In the real-world J-DART study (NCT05012865), a clinically meaningful benefit was observed in patients (N = 48) with aRCC treated with 1L avelumab + axitinib 1 year after its approval in Japan, including patients aged <75 years or ≥75 years. While J-DART contributed to the understanding of real-world treatment patterns of avelumab + axitinib soon after its approval, the study was limited by small patient numbers [24]. In addition, a post-marketing surveillance (PMS) study in Japan confirmed the acceptable safety and tolerability of avelumab + axitinib in patients with aRCC treated in clinical practice [25]. Here we report findings from the larger observational J-DART2 study (N = 150), which examined long-term, real-world baseline characteristics and treatment outcomes in patients with aRCC treated with 1L avelumab + axitinib and followed for ≥2 years in Japan. In addition, we report results from subgroup analyses in patients aged ≤64 years, 65–74 years, or ≥75 years.

Patients and methods

Study design

J-DART2 (NCT05650164) was a multicenter, observational, retrospective study performed at 19 sites in Japan.
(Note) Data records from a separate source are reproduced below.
@[simp] theorem Upd.nowSet_now (t : Nat) (d : Dev) : ((Upd.nowSet t).apply d).now = t := (rfl)
@[simp] theorem Upd.nowSet_free (t : Nat) (d : Dev) : ((Upd.nowSet t).apply d).free = d.free := (rfl)
@[simp] theorem Upd.nowSet_csr (t : Nat) (d : Dev) : ((Upd.nowSet t).apply d).csr = d.csr := (rfl)
@[simp] theorem Upd.nowSet_mem (t : Nat) (d : Dev) : ((Upd.nowSet t).apply d).mem = d.mem := (rfl)
@[simp] theorem Upd.nowSet_store (t : Nat) (d : Dev) : ((Upd.nowSet t).apply d).store = d.store := (rfl)
@[simp] theorem Upd.nowSet_evq (t : Nat) (d : Dev) : ((Upd.nowSet t).apply d).evq = d.evq := (rfl)
@[simp] theorem Upd.nowSet_home (t : Nat) (d : Dev) : ((Upd.nowSet t).apply d).home = d.home := (rfl)
@[simp] theorem Upd.nowSet_own (t : Nat) (d : Dev) : ((Upd.nowSet t).apply d).own = d.own := (rfl)
@[simp] theorem Upd.nowSet_stn (t : Nat) (d : Dev) : ((Upd.nowSet t).apply d).stn = d.stn := (rfl)
@[simp] theorem Upd.nowSet_trf (t : Nat) (d : Dev) : ((Upd.nowSet t).apply d).trf = d.trf := (rfl)
@[simp] theorem Upd.nowSet_fab (t : Nat) (d : Dev) : ((Upd.nowSet t).apply d).fab = d.fab := (rfl)
@[simp] theorem Upd.nowSet_links (t : Nat) (d : Dev) : ((Upd.nowSet t).apply d).links = d.links := (rfl)
@[simp] theorem Upd.nowSet_cmd (t : Nat) (d : Dev) : ((Upd.nowSet t).apply d).cmd = d.cmd := (rfl)
@[simp] theorem Upd.nowSet_staged (t : Nat) (d : Dev) : ((Upd.nowSet t).apply d).staged = d.staged := (rfl)
@[simp] theorem Upd.nowSet_dom (t : Nat) (d : Dev) : ((Upd.nowSet t).apply d).dom = d.dom := (rfl)
@[simp] theorem Upd.nowSet_eng (t : Nat) (d : Dev) : ((Upd.nowSet t).apply d).eng = d.eng := (rfl)
@[simp] theorem Upd.nowSet_sys (t : Nat) (d : Dev) : ((Upd.nowSet t).apply d).sys = d.sys := (rfl)

@[simp] theorem Upd.free_now  (d : Dev) : (Upd.free.apply d).now = d.now := (rfl)
@[simp] theorem Upd.free_free (d : Dev) : (Upd.free.apply d).free = d.free + 1 := (rfl)
@[simp] theorem Upd.free_csr  (d : Dev) : (Upd.free.apply d).csr = d.csr := (rfl)
@[simp] theorem Upd.free_mem  (d : Dev) : (Upd.free.apply d).mem = d.mem := (rfl)
@[simp] theorem Upd.free_store  (d : Dev) : (Upd.free.apply d).store = d.store := (rfl)
@[simp] theorem Upd.free_evq  (d : Dev) : (Upd.free.apply d).evq = d.evq := (rfl)
@[simp] theorem Upd.free_home  (d : Dev) : (Upd.free.apply d).home = d.home := (rfl)
@[simp] theorem Upd.free_own  (d : Dev) : (Upd.free.apply d).own = d.own := (rfl)
@[simp] theorem Upd.free_stn  (d : Dev) : (Upd.free.apply d).stn = d.stn := (rfl)
@[simp] theorem Upd.free_trf  (d : Dev) : (Upd.free.apply d).trf = d.trf := (rfl)
@[simp] theorem Upd.free_fab  (d : Dev) : (Upd.free.apply d).fab = d.fab := (rfl)
@[simp] theorem Upd.free_links  (d : Dev) : (Upd.free.apply d).links = d.links := (rfl)
@[simp] theorem Upd.free_cmd  (d : Dev) : (Upd.free.apply d).cmd = d.cmd := (rfl)
@[simp] theorem Upd.free_staged  (d : Dev) : (Upd.free.apply d).staged = d.staged := (rfl)
@[simp] theorem Upd.free_dom  (d : Dev) : (Upd.free.apply d).dom = d.dom := (rfl)
@[simp] theorem Upd.free_eng  (d : Dev) : (Upd.free.apply d).eng = d.eng := (rfl)
@[simp] theorem Upd.free_sys  (d : Dev) : (Upd.free.apply d).sys = d.sys := (rfl)

@[simp] theorem Upd.csr_now (a : Nat) (v : BitVec 64) (d : Dev) : ((Upd.csr a v).apply d).now = d.now := by simp only [Upd.apply]; split <;> rfl
@[simp] theorem Upd.csr_free (a : Nat) (v : BitVec 64) (d : Dev) : ((Upd.csr a v).apply d).free = d.free := by simp only [Upd.apply]; split <;> rfl
@[simp] theorem Upd.csr_mem (a : Nat) (v : BitVec 64) (d : Dev) : ((Upd.csr a v).apply d).mem = d.mem := by simp only [Upd.apply]; split <;> rfl
@[simp] theorem Upd.csr_store (a : Nat) (v : BitVec 64) (d : Dev) : ((Upd.csr a v).apply d).store = d.store := by simp only [Upd.apply]; split <;> rfl
@[simp] theorem Upd.csr_evq (a : Nat) (v : BitVec 64) (d : Dev) : ((Upd.csr a v).apply d).evq = d.evq := by simp only [Upd.apply]; split <;> rfl
@[simp] theorem Upd.csr_home (a : Nat) (v : BitVec 64) (d : Dev) : ((Upd.csr a v).apply d).home = d.home := by simp only [Upd.apply]; split <;> rfl
@[simp] theorem Upd.csr_own (a : Nat) (v : BitVec 64) (d : Dev) : ((Upd.csr a v).apply d).own = d.own := by simp only [Upd.apply]; split <;> rfl
@[simp] theorem Upd.csr_stn (a : Nat) (v : BitVec 64) (d : Dev) : ((Upd.csr a v).apply d).stn = d.stn := by simp only [Upd.apply]; split <;> rfl
@[simp] theorem Upd.csr_trf (a : Nat) (v : BitVec 64) (d : Dev) : ((Upd.csr a v).apply d).trf = d.trf := by simp only [Upd.apply]; split <;> rfl
@[simp] theorem Upd.csr_fab (a : Nat) (v : BitVec 64) (d : Dev) : ((Upd.csr a v).apply d).fab = d.fab := by simp only [Upd.apply]; split <;> rfl
@[simp] theorem Upd.csr_links (a : Nat) (v : BitVec 64) (d : Dev) : ((Upd.csr a v).apply d).links = d.links := by simp only [Upd.apply]; split <;> rfl
@[simp] theorem Upd.csr_cmd (a : Nat) (v : BitVec 64) (d : Dev) : ((Upd.csr a v).apply d).cmd = d.cmd := by simp only [Upd.apply]; split <;> rfl
@[simp] theorem Upd.csr_staged (a : Nat) (v : BitVec 64) (d : Dev) : ((Upd.csr a v).apply d).staged = d.staged := by simp only [Upd.apply]; split <;> rfl
@[simp] theorem Upd.csr_dom (a : Nat) (v : BitVec 64) (d : Dev) : ((Upd.csr a v).apply d).dom = d.dom := by simp only [Upd.apply]; split <;> rfl
@[simp] theorem Upd.csr_eng (a : Nat) (v : BitVec 64) (d : Dev) : ((Upd.csr a v).apply d).eng = d.eng := by simp only [Upd.apply]; split <;> rfl
@[simp] theorem Upd.csr_sys (a : Nat) (v : BitVec 64) (d : Dev) : ((Upd.csr a v).apply d).sys = d.sys := by simp only [Upd.apply]; split <;> rfl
Clinical data from patients with aRCC who started treatment with 1L avelumab + axitinib between 20 December 2019 (approval date) and 17 October 2022 were analyzed. The observation period was from the date of the first prescription until 31 October 2022. Data were collected from patient medical records within the follow-up period. All decisions regarding the treatment and clinical management of patients were made by the investigator as part of standard clinical care in a real-world setting and irrespective of the patient’s participation in the study. Ethical review boards at all study sites approved the study protocol and related documentation. The study conduct complied with the Declaration of Helsinki and applicable local laws in Japan.

Patients

Patients were aged ≥18 years and received 1L avelumab + axitinib for curatively unresectable locally advanced or metastatic RCC (based on the General Rule for Clinical and Pathological Studies on Renal Cell Carcinoma [5th edition]). For surviving patients who had routine visits to the study site, a signed informed consent document was obtained. For surviving patients who had been transferred to another hospital, evidence of oral informed consent was obtained. Deceased patients who met the inclusion criteria were included unless the patient’s family opted out. Patients were ineligible if they were participating in a prospective interventional clinical trial during the follow-up period.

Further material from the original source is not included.